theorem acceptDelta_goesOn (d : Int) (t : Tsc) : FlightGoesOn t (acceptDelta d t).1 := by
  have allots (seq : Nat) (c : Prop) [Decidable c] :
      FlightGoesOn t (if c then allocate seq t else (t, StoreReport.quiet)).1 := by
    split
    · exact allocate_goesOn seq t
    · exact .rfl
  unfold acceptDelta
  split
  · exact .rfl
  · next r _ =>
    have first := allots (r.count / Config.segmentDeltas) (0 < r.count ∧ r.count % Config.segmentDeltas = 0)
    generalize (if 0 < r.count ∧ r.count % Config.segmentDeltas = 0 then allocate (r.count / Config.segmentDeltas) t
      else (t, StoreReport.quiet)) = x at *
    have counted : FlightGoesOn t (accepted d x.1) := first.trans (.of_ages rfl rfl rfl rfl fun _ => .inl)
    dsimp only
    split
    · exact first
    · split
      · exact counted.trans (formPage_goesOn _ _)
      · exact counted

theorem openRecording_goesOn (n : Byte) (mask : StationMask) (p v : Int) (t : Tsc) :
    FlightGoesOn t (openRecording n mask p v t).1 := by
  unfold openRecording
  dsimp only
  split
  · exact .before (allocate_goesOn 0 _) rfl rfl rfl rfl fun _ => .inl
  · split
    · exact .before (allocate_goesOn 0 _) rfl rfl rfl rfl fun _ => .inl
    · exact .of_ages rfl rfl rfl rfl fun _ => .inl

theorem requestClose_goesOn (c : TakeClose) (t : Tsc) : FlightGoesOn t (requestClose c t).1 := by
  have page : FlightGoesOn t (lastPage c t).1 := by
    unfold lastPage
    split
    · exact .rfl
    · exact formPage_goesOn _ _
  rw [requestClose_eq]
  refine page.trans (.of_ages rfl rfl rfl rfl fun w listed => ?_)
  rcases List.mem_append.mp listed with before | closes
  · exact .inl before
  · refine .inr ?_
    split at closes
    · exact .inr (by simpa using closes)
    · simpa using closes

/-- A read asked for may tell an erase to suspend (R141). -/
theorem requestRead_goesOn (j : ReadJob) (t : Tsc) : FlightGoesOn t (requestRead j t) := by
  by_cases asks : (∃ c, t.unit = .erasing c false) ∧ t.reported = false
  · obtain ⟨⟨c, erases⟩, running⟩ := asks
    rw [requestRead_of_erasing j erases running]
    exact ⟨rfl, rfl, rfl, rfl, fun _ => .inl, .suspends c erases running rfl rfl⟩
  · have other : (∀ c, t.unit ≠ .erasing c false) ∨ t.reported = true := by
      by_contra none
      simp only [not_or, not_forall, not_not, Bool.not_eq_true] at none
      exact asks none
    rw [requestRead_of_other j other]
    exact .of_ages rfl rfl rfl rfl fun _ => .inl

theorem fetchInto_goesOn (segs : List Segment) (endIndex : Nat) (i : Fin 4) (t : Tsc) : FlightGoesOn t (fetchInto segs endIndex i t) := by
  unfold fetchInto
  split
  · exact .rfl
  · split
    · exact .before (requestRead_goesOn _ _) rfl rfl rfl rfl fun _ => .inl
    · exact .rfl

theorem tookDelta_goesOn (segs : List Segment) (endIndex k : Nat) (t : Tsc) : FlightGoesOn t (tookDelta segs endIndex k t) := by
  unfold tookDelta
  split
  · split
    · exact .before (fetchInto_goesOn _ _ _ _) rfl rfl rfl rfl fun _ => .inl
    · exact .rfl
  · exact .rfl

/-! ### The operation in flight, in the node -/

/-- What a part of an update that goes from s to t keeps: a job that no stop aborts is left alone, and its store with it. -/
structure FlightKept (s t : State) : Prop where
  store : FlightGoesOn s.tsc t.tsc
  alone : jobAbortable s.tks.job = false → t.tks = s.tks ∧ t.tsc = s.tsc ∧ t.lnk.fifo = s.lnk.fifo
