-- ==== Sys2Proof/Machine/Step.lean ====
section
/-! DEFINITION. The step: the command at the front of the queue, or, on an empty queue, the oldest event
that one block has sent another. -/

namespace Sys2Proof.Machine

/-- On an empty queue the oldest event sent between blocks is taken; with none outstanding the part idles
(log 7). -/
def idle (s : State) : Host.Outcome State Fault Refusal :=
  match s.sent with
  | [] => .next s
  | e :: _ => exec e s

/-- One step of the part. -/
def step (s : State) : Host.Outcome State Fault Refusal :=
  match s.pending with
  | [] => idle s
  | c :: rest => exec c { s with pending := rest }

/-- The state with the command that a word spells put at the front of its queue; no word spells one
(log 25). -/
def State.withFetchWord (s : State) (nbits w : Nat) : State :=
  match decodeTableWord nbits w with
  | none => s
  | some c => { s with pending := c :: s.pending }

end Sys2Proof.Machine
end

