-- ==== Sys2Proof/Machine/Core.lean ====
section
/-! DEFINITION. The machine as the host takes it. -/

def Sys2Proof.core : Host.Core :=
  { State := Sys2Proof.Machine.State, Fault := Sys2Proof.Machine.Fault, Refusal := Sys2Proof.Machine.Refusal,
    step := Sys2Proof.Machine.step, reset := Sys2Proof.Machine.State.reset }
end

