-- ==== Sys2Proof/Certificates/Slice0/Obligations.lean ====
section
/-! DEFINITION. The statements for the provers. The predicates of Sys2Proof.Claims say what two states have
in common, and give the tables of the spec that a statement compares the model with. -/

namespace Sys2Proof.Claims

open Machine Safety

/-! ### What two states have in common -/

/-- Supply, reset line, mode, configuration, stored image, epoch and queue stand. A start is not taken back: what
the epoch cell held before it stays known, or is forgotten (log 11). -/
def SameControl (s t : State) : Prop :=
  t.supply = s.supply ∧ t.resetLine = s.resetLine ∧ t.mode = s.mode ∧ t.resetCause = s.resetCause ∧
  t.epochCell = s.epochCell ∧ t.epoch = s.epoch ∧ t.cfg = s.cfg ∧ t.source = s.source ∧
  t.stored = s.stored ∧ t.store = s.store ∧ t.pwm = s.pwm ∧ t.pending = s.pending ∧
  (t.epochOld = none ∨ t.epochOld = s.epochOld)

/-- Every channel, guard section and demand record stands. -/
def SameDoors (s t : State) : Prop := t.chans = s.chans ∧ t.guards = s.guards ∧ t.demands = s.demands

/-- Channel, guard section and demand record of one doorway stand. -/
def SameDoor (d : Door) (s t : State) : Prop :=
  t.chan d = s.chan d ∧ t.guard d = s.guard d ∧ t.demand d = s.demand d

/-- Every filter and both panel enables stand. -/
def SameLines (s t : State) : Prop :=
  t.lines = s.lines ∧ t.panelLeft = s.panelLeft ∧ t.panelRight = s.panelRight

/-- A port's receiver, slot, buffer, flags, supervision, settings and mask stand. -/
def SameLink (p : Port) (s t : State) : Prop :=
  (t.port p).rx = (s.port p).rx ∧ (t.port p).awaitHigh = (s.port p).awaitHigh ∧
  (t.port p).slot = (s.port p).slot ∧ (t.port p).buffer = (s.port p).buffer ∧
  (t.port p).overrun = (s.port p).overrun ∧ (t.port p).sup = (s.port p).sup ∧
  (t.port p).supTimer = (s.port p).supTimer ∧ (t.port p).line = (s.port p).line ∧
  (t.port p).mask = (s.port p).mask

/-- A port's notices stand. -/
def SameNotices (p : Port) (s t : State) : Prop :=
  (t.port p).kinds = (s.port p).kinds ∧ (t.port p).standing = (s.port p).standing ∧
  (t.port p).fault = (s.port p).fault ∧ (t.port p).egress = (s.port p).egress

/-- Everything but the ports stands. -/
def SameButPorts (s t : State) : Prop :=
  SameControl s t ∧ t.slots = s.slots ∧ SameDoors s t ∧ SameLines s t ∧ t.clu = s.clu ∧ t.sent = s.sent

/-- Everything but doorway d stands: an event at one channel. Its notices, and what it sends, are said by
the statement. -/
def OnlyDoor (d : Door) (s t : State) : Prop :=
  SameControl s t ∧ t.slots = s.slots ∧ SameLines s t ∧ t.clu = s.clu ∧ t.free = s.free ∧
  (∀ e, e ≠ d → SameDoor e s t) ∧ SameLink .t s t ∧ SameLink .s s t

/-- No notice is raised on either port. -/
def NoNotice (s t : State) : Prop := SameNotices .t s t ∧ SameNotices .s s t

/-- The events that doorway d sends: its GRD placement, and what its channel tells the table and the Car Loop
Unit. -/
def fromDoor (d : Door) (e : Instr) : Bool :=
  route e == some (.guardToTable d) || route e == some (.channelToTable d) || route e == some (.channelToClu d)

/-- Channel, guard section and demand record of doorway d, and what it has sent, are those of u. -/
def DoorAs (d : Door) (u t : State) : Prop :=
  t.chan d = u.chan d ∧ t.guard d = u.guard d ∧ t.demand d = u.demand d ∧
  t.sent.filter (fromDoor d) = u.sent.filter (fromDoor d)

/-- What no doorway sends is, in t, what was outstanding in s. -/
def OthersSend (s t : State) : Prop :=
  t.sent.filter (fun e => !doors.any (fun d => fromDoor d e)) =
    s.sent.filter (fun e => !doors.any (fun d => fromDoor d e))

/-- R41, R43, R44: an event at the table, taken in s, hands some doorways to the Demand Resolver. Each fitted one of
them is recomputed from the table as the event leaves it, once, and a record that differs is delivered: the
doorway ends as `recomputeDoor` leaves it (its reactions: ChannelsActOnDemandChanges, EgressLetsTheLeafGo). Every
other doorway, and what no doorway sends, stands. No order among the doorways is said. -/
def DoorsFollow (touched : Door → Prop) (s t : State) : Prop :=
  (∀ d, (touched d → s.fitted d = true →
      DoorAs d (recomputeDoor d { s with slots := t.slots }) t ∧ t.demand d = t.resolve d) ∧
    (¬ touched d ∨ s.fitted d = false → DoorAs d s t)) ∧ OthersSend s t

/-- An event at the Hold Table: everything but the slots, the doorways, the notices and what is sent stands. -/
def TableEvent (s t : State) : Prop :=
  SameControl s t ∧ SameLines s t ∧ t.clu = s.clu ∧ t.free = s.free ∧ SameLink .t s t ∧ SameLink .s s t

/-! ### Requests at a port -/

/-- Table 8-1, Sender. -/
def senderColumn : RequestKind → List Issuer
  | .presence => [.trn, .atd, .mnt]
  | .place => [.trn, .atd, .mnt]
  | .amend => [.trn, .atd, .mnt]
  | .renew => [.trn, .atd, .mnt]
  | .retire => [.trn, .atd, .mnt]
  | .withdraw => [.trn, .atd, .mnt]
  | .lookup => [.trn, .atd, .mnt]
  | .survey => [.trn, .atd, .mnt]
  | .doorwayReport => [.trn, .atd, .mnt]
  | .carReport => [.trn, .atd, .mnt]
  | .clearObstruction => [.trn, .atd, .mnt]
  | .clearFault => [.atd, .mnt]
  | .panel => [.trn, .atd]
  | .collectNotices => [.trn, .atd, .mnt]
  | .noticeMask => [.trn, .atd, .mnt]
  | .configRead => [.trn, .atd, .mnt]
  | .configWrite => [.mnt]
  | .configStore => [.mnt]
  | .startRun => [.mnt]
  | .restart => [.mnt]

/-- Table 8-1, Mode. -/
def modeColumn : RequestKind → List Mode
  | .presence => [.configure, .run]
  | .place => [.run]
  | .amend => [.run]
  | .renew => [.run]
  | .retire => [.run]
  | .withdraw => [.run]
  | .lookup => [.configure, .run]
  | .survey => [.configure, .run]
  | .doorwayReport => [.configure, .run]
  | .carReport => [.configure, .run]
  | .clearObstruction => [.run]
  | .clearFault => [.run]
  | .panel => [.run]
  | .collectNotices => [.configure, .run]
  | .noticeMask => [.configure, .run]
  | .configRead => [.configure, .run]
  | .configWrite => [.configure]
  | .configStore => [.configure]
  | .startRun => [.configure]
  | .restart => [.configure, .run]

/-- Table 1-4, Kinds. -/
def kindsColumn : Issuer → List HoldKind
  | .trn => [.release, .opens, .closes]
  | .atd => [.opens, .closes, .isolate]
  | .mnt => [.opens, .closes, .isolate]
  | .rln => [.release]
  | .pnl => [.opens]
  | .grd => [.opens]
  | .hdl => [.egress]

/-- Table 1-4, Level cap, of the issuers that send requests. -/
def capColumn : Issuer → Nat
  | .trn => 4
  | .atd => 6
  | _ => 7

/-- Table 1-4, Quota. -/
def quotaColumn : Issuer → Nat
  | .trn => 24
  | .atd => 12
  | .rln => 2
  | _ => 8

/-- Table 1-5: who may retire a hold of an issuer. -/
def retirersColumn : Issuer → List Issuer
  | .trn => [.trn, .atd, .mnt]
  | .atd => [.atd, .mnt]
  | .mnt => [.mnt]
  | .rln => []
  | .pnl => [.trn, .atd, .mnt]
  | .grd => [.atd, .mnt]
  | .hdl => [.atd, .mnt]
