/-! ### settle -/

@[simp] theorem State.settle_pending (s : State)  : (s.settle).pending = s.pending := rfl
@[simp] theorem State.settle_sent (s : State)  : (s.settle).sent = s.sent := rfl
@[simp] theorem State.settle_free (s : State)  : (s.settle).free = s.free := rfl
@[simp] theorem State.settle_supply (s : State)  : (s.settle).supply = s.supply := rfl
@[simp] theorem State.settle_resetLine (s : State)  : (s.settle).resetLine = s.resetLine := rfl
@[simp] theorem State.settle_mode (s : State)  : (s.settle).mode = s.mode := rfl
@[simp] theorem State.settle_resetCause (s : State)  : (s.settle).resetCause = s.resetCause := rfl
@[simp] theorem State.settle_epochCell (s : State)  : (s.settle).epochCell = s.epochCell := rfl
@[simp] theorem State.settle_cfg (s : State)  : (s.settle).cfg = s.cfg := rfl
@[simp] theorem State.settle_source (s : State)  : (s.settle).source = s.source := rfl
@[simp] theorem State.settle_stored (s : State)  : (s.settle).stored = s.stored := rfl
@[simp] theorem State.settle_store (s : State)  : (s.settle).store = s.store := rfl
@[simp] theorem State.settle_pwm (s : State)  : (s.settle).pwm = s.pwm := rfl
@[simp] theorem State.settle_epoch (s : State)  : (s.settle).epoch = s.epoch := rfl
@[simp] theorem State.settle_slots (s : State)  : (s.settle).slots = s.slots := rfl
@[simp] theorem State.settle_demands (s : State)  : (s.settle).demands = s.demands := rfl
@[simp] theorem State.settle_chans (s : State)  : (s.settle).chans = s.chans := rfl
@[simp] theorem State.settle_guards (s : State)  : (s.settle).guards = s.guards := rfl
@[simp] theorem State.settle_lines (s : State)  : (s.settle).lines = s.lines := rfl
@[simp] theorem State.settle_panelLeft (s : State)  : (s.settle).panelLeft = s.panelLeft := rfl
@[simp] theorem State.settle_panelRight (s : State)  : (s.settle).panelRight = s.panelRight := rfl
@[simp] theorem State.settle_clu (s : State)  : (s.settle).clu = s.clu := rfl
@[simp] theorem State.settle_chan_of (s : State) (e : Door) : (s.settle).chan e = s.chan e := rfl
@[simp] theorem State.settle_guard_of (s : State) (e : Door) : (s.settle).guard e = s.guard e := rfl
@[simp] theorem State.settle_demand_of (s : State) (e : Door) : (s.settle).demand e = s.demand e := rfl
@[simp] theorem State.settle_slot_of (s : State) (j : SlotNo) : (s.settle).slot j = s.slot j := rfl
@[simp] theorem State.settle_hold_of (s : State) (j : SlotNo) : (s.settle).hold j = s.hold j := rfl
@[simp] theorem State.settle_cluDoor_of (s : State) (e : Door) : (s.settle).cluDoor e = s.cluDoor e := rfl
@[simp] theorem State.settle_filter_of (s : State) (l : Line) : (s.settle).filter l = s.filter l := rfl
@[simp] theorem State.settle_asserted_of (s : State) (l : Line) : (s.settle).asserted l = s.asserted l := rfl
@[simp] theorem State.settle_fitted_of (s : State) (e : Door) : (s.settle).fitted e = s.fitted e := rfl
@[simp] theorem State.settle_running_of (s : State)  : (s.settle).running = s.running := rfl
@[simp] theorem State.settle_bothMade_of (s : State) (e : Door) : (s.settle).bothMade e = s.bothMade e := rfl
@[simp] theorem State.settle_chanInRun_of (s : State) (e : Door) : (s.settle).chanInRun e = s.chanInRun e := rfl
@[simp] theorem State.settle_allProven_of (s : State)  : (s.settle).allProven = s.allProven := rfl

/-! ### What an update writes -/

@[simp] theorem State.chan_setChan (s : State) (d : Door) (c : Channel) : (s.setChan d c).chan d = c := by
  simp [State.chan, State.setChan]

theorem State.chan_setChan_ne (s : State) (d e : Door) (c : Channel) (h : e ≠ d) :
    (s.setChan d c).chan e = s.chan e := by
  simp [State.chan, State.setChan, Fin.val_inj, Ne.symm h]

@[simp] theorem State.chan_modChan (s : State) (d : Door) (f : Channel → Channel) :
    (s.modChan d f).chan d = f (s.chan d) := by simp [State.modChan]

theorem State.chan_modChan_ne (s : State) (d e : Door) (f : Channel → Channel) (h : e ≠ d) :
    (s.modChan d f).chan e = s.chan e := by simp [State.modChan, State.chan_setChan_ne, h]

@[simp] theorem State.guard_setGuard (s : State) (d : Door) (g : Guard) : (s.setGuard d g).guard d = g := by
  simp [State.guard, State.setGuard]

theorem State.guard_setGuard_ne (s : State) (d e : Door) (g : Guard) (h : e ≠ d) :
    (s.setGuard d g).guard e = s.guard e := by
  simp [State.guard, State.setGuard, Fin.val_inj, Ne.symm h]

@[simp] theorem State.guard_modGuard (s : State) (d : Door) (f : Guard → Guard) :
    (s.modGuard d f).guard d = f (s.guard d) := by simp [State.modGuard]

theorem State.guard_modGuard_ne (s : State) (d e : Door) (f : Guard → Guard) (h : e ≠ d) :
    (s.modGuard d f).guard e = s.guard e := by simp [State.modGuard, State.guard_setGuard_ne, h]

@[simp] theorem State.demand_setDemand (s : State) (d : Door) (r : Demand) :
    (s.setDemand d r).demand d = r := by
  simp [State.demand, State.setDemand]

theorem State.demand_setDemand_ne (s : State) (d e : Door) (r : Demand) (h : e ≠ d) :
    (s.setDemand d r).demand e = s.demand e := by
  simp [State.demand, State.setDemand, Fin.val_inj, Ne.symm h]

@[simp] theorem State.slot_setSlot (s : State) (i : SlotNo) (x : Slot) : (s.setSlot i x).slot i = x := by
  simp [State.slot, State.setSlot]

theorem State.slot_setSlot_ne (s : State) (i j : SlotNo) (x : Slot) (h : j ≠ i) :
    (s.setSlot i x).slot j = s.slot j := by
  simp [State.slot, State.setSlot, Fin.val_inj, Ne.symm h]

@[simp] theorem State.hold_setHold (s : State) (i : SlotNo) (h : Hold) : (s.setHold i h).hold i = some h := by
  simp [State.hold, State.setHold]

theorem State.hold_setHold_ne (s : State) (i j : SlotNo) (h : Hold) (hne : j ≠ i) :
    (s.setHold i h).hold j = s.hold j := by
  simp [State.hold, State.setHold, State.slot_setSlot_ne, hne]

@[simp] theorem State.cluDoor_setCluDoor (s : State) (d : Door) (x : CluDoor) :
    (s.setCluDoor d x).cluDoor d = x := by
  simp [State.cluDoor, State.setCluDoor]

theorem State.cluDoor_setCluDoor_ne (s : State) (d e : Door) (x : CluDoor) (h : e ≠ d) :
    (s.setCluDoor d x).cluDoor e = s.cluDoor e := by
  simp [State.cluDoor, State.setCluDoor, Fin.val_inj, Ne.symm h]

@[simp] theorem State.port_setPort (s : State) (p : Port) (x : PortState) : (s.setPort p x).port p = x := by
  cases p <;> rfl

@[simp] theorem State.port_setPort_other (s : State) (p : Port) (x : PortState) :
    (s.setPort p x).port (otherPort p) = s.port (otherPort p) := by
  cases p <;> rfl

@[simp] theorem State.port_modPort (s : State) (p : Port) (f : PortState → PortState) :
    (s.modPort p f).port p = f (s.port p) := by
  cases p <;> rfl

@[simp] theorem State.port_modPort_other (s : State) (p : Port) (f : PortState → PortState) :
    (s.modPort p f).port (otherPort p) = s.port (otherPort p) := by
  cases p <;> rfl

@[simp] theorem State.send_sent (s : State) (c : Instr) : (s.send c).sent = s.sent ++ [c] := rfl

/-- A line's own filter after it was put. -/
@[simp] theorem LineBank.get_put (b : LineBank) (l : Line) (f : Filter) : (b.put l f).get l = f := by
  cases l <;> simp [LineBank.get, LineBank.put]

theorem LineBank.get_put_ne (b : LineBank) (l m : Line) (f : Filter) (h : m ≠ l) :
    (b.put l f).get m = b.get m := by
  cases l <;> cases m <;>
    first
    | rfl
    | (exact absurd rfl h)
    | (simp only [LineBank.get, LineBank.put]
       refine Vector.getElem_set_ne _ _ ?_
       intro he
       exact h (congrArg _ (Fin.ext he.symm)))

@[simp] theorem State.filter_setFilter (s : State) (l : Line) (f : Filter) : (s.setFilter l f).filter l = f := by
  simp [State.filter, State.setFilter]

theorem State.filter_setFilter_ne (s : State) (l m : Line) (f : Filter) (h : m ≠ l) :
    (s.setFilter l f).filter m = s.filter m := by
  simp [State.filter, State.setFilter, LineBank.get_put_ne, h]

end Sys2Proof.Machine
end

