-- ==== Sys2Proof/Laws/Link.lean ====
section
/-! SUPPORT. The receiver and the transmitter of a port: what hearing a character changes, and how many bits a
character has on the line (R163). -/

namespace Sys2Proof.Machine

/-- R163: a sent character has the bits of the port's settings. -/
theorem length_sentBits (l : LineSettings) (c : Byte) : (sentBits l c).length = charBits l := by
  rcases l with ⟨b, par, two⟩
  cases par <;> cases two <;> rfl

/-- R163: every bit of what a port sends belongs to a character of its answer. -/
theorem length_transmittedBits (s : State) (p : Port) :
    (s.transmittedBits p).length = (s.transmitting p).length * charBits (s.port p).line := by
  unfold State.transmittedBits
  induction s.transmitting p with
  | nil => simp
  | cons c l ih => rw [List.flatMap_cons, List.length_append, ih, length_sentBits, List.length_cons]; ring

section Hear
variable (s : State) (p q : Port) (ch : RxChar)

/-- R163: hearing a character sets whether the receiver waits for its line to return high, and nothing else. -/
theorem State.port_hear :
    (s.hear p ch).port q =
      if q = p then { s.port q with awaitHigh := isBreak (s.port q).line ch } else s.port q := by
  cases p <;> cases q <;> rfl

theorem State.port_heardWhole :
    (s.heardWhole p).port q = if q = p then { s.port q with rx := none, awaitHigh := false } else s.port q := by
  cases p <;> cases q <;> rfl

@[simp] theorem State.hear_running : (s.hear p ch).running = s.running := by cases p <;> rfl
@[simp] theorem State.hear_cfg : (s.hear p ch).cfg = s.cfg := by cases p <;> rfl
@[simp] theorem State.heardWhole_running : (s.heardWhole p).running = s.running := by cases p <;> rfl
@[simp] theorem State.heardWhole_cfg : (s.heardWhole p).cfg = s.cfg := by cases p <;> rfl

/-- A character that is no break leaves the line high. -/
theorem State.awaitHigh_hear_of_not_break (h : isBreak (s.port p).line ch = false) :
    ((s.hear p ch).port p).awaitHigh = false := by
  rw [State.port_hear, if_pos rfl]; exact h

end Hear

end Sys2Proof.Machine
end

= = =

* _Task description_
What lines of the data contain the string "epochCell"? List them.

* _Written solution_
  t.epochCell = s.epochCell ∧ t.epoch = s.epoch ∧ t.cfg = s.cfg ∧ t.source = s.source ∧
@[simp] theorem State.settle_epochCell (s : State)  : (s.settle).epochCell = s.epochCell := rfl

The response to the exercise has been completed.